→ **Extracted information**:
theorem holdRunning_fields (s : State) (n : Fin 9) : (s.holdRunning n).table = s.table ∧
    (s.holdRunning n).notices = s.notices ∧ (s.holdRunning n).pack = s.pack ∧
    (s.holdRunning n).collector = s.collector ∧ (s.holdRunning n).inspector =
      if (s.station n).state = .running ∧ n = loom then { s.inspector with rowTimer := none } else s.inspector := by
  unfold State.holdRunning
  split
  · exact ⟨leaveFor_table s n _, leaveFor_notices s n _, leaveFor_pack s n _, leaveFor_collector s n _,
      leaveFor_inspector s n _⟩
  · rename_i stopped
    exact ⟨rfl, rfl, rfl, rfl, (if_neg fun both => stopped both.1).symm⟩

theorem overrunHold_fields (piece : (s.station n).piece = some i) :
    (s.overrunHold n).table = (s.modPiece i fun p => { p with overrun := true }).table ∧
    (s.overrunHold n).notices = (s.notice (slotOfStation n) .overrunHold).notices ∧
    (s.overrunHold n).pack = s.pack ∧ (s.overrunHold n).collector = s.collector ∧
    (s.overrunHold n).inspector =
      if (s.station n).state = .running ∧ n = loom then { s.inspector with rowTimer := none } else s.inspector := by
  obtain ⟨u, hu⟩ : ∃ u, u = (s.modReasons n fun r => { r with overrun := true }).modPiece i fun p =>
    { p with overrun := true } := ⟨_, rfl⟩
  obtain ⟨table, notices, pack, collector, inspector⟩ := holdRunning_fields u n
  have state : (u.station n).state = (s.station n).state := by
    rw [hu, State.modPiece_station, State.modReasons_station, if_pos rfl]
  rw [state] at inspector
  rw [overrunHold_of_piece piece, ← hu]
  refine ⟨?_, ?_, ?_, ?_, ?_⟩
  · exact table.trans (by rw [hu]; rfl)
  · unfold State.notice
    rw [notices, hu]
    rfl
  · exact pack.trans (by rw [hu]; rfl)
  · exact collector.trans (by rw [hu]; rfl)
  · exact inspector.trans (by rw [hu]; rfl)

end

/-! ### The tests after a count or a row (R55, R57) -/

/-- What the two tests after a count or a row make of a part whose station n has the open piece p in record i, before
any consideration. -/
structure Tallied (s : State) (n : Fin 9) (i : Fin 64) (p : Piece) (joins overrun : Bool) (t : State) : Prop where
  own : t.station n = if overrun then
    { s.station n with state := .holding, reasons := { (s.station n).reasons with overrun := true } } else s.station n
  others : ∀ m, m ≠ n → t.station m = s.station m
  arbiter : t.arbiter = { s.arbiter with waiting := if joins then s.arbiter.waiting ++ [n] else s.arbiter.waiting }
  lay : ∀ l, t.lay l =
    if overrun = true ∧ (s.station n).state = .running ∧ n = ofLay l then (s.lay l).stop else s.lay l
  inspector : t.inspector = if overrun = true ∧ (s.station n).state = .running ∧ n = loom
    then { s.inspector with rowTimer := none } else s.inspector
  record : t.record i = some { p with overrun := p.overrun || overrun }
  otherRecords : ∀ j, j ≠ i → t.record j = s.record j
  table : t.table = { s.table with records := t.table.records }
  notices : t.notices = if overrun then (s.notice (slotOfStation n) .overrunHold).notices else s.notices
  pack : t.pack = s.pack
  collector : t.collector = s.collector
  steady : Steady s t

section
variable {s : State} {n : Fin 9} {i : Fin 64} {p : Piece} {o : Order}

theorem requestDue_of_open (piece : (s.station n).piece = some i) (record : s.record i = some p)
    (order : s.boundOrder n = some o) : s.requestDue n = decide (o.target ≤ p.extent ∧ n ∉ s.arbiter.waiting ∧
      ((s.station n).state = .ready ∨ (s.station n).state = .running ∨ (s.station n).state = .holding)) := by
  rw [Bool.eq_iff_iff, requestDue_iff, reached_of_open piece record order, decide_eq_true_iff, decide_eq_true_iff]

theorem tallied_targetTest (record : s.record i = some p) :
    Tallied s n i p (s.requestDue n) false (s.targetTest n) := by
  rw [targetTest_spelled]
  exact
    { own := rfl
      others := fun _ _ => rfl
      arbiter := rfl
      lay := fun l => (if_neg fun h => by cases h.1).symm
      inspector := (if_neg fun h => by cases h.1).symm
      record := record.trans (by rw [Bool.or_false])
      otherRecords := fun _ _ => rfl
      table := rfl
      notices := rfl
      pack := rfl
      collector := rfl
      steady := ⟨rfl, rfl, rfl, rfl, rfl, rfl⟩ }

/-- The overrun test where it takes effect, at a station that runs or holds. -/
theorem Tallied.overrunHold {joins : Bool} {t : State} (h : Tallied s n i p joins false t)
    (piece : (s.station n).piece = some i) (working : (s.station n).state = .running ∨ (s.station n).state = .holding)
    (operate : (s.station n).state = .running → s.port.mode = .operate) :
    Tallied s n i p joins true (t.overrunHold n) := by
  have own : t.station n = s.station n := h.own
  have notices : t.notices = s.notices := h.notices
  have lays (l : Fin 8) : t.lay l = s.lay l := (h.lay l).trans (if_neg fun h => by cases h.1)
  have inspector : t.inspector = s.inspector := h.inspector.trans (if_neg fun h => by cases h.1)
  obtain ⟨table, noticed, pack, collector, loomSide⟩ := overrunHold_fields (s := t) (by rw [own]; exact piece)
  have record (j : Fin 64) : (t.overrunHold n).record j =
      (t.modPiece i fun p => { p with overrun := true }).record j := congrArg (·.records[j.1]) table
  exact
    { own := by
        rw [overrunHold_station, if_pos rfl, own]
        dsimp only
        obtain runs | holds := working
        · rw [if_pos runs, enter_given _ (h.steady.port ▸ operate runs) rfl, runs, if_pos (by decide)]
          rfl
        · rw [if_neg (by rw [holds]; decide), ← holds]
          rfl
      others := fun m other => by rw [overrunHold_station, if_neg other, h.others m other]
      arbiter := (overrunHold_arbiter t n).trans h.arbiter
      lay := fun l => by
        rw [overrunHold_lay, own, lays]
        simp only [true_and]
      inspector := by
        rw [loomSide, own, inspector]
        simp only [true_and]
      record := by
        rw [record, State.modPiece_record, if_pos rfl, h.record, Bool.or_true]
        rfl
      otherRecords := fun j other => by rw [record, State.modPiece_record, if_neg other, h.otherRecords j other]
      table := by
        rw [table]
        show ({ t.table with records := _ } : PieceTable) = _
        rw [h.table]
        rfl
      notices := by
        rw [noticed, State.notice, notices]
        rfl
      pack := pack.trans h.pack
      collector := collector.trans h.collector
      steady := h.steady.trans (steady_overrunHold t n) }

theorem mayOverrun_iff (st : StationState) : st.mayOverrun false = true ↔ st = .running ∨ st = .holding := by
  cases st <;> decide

→ **Your objective**:
In the material above, locate the line containing "structure Tallied (s" and the line containing "steady := ⟨rfl, rfl, rfl, rfl, rfl, rfl⟩". Transcribe exactly those two lines and every line between them, and nothing more.

→ **Result**:
structure Tallied (s : State) (n : Fin 9) (i : Fin 64) (p : Piece) (joins overrun : Bool) (t : State) : Prop where
  own : t.station n = if overrun then
    { s.station n with state := .holding, reasons := { (s.station n).reasons with overrun := true } } else s.station n
  others : ∀ m, m ≠ n → t.station m = s.station m
  arbiter : t.arbiter = { s.arbiter with waiting := if joins then s.arbiter.waiting ++ [n] else s.arbiter.waiting }
  lay : ∀ l, t.lay l =
    if overrun = true ∧ (s.station n).state = .running ∧ n = ofLay l then (s.lay l).stop else s.lay l
  inspector : t.inspector = if overrun = true ∧ (s.station n).state = .running ∧ n = loom
    then { s.inspector with rowTimer := none } else s.inspector
  record : t.record i = some { p with overrun := p.overrun || overrun }
  otherRecords : ∀ j, j ≠ i → t.record j = s.record j
  table : t.table = { s.table with records := t.table.records }
  notices : t.notices = if overrun then (s.notice (slotOfStation n) .overrunHold).notices else s.notices
  pack : t.pack = s.pack
  collector : t.collector = s.collector
  steady : Steady s t

section
variable {s : State} {n : Fin 9} {i : Fin 64} {p : Piece} {o : Order}

theorem requestDue_of_open (piece : (s.station n).piece = some i) (record : s.record i = some p)
    (order : s.boundOrder n = some o) : s.requestDue n = decide (o.target ≤ p.extent ∧ n ∉ s.arbiter.waiting ∧
      ((s.station n).state = .ready ∨ (s.station n).state = .running ∨ (s.station n).state = .holding)) := by
  rw [Bool.eq_iff_iff, requestDue_iff, reached_of_open piece record order, decide_eq_true_iff, decide_eq_true_iff]

theorem tallied_targetTest (record : s.record i = some p) :
    Tallied s n i p (s.requestDue n) false (s.targetTest n) := by
  rw [targetTest_spelled]
  exact
    { own := rfl
      others := fun _ _ => rfl
      arbiter := rfl
      lay := fun l => (if_neg fun h => by cases h.1).symm
      inspector := (if_neg fun h => by cases h.1).symm
      record := record.trans (by rw [Bool.or_false])
      otherRecords := fun _ _ => rfl
      table := rfl
      notices := rfl
      pack := rfl
      collector := rfl
      steady := ⟨rfl, rfl, rfl, rfl, rfl, rfl⟩ }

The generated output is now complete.